§ SUPPLIED INFORMATION:

-*-*-

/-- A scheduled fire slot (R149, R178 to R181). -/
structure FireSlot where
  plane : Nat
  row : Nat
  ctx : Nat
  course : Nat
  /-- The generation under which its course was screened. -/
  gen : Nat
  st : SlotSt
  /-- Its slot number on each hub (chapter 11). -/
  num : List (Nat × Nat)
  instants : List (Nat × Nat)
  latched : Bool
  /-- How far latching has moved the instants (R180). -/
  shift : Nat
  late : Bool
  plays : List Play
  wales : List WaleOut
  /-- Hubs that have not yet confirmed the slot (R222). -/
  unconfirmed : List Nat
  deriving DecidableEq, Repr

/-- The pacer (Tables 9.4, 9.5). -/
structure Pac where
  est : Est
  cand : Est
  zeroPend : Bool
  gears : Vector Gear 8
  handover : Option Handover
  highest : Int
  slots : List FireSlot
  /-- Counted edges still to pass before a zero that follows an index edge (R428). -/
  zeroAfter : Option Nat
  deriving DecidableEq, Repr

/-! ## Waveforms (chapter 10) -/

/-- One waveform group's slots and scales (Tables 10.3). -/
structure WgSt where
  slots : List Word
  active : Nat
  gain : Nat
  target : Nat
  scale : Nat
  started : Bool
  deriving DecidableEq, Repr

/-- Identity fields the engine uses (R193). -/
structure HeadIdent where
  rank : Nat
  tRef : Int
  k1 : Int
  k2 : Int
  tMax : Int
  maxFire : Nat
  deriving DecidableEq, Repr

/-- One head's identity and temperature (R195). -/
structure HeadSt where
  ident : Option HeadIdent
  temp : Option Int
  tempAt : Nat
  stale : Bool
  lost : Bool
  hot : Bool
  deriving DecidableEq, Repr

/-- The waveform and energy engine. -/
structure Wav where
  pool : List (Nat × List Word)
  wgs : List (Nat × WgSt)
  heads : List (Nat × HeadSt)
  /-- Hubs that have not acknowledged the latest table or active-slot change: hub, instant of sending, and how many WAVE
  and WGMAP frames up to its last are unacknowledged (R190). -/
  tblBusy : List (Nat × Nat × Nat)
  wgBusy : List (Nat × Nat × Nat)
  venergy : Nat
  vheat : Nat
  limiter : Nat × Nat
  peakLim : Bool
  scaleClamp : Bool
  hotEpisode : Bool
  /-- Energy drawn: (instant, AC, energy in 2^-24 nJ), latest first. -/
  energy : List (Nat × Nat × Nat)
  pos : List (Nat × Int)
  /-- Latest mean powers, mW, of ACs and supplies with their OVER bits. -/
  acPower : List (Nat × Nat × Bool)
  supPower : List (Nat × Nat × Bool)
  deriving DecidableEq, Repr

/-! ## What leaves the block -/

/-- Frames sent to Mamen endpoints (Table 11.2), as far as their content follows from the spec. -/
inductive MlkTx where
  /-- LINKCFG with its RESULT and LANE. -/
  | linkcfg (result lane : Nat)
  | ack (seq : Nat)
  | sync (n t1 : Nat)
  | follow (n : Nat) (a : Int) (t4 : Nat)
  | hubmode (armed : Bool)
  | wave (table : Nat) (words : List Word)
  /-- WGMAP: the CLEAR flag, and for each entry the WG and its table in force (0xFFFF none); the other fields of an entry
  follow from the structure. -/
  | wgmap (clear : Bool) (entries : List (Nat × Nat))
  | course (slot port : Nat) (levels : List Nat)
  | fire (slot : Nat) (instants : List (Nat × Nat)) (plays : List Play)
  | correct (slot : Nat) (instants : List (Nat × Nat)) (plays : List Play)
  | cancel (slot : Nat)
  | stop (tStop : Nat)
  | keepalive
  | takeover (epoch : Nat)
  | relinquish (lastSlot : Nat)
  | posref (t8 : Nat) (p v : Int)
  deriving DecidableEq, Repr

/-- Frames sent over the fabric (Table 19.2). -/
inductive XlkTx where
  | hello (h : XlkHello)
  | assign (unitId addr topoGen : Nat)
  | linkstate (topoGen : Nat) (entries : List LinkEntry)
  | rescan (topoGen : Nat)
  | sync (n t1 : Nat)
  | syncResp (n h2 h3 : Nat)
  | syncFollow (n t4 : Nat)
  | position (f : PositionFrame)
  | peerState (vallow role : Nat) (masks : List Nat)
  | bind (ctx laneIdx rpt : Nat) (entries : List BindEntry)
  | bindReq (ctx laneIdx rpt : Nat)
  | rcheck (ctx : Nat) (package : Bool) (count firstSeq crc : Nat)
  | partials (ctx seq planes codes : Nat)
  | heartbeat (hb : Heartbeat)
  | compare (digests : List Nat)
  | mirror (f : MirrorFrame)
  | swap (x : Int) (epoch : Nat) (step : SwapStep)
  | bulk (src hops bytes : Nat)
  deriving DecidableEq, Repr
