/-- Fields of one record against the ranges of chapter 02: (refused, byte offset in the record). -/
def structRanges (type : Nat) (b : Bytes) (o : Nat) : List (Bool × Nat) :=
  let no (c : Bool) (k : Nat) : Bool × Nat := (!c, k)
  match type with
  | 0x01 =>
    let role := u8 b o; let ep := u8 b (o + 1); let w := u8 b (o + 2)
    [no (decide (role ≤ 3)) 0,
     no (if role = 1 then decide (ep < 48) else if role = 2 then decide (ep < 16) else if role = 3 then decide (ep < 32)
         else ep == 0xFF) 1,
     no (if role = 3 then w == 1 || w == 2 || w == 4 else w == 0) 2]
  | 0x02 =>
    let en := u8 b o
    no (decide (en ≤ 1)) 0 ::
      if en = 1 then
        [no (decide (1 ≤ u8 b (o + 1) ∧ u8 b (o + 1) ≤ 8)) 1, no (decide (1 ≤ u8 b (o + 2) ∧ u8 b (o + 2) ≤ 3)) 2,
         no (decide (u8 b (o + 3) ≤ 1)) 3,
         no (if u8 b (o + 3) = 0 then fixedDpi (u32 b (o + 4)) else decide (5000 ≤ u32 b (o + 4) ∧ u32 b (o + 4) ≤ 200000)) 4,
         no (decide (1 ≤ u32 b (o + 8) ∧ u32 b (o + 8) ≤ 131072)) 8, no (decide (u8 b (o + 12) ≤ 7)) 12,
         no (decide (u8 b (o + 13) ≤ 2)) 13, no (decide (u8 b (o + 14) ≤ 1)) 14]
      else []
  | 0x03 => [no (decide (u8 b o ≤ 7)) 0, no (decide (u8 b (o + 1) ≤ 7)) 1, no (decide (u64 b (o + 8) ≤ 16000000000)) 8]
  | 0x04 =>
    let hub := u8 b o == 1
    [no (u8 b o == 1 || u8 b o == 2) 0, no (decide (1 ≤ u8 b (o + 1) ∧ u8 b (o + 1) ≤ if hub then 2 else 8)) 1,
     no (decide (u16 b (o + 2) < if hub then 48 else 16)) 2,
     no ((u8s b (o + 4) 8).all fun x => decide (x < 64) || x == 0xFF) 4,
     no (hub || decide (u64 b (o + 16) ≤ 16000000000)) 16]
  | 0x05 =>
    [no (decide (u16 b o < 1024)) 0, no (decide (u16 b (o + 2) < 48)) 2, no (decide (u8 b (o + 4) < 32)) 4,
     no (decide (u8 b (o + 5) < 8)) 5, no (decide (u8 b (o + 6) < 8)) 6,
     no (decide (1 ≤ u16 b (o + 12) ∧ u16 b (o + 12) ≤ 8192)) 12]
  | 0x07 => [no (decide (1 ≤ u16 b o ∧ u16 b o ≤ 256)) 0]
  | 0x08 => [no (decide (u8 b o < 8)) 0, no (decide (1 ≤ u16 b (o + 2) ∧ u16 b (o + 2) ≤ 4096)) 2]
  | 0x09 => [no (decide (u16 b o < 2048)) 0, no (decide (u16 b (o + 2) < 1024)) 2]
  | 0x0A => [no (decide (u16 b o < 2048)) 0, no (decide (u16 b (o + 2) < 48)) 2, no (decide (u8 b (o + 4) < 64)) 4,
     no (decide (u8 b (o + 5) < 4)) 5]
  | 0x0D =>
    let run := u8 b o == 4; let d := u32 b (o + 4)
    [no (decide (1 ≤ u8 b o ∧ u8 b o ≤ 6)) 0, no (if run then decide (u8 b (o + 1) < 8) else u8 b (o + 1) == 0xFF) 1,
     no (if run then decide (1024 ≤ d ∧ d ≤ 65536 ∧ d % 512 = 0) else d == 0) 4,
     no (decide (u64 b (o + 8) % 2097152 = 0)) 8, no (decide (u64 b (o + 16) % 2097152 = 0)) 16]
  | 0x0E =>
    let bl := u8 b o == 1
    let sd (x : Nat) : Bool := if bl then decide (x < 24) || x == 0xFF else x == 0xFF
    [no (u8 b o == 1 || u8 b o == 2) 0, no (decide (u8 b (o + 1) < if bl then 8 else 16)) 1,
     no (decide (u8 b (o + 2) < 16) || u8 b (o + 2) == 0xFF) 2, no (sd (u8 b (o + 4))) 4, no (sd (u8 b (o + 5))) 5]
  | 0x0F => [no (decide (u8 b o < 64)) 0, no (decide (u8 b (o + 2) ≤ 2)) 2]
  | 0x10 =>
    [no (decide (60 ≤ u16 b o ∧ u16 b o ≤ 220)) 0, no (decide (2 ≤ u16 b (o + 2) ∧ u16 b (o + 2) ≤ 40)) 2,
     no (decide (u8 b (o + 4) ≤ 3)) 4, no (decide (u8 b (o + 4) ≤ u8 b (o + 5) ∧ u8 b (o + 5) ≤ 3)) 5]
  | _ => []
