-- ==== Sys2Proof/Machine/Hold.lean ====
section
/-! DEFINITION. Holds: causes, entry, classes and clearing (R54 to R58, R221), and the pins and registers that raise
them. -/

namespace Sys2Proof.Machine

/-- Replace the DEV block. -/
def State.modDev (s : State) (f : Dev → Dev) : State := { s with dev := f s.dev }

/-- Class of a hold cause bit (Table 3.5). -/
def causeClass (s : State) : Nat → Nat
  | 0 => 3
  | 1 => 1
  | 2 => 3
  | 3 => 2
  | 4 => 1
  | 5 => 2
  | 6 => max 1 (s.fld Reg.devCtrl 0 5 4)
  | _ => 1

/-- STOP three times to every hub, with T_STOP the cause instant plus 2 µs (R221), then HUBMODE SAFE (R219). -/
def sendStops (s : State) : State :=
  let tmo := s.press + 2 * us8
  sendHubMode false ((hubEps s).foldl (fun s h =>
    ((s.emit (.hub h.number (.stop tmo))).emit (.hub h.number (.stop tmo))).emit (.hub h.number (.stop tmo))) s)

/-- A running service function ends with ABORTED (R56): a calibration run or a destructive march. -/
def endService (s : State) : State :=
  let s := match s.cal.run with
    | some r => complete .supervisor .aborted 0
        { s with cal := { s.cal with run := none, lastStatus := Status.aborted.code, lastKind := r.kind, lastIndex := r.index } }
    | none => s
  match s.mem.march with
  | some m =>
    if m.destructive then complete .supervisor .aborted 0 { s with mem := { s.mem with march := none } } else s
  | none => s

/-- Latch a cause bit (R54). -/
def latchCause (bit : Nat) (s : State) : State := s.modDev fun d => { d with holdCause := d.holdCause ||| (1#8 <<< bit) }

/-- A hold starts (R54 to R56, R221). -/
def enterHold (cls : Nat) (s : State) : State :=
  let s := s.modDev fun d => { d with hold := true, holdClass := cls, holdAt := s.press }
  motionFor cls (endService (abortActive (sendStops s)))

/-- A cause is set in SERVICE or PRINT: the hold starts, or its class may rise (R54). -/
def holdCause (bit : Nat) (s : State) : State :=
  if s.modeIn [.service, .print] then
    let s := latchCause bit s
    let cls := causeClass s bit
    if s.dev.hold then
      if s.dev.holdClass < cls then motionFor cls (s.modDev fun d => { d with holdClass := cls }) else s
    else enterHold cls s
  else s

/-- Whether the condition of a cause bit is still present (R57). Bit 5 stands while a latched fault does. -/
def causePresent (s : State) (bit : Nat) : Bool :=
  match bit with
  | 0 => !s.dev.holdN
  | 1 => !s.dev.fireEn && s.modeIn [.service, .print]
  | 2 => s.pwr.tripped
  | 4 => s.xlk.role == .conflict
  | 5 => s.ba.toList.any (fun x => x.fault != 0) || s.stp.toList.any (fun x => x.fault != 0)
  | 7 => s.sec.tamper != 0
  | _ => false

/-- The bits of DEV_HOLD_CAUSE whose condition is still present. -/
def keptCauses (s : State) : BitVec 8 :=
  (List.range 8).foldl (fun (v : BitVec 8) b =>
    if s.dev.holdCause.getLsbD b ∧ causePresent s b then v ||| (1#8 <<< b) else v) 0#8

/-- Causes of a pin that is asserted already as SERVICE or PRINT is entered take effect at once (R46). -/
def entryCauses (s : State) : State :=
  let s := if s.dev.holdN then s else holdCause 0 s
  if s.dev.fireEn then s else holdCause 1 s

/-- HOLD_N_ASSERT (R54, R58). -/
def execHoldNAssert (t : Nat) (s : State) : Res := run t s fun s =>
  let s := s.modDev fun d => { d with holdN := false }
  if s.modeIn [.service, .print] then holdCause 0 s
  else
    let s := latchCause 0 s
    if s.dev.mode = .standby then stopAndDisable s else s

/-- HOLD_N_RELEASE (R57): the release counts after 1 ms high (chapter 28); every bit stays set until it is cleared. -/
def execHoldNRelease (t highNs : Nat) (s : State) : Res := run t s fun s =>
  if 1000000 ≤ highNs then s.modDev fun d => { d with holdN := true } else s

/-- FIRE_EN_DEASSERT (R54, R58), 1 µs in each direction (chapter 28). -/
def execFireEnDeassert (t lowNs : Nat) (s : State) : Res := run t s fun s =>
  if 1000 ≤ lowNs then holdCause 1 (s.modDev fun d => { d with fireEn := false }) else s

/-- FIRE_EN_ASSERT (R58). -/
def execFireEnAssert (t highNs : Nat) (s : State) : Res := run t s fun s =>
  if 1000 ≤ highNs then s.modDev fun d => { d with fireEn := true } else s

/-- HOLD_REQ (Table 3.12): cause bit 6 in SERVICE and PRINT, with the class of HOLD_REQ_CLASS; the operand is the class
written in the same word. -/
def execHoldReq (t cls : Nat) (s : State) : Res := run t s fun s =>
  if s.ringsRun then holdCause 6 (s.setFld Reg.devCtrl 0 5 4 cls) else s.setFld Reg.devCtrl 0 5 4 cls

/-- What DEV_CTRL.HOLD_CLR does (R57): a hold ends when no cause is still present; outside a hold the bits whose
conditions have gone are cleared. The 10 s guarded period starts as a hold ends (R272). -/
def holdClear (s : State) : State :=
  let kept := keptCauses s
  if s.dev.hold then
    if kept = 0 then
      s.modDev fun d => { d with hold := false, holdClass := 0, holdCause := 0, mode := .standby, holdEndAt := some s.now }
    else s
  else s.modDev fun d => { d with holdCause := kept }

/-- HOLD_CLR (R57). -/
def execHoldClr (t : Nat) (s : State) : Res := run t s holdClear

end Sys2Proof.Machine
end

-*-*-

§ WHAT THE TASK REQUIRES: An exact, complete copy of the lines above from the one with "def execHoldNAssert (t" through the one with "(chapter 28). -/" is the whole answer.

§ ANSWER SPACE:
def execHoldNAssert (t : Nat) (s : State) : Res := run t s fun s =>
  let s := s.modDev fun d => { d with holdN := false }
  if s.modeIn [.service, .print] then holdCause 0 s
  else
    let s := latchCause 0 s
    if s.dev.mode = .standby then stopAndDisable s else s

/-- HOLD_N_RELEASE (R57): the release counts after 1 ms high (chapter 28); every bit stays set until it is cleared. -/
def execHoldNRelease (t highNs : Nat) (s : State) : Res := run t s fun s =>
  if 1000000 ≤ highNs then s.modDev fun d => { d with holdN := true } else s

/-- FIRE_EN_DEASSERT (R54, R58), 1 µs in each direction (chapter 28). -/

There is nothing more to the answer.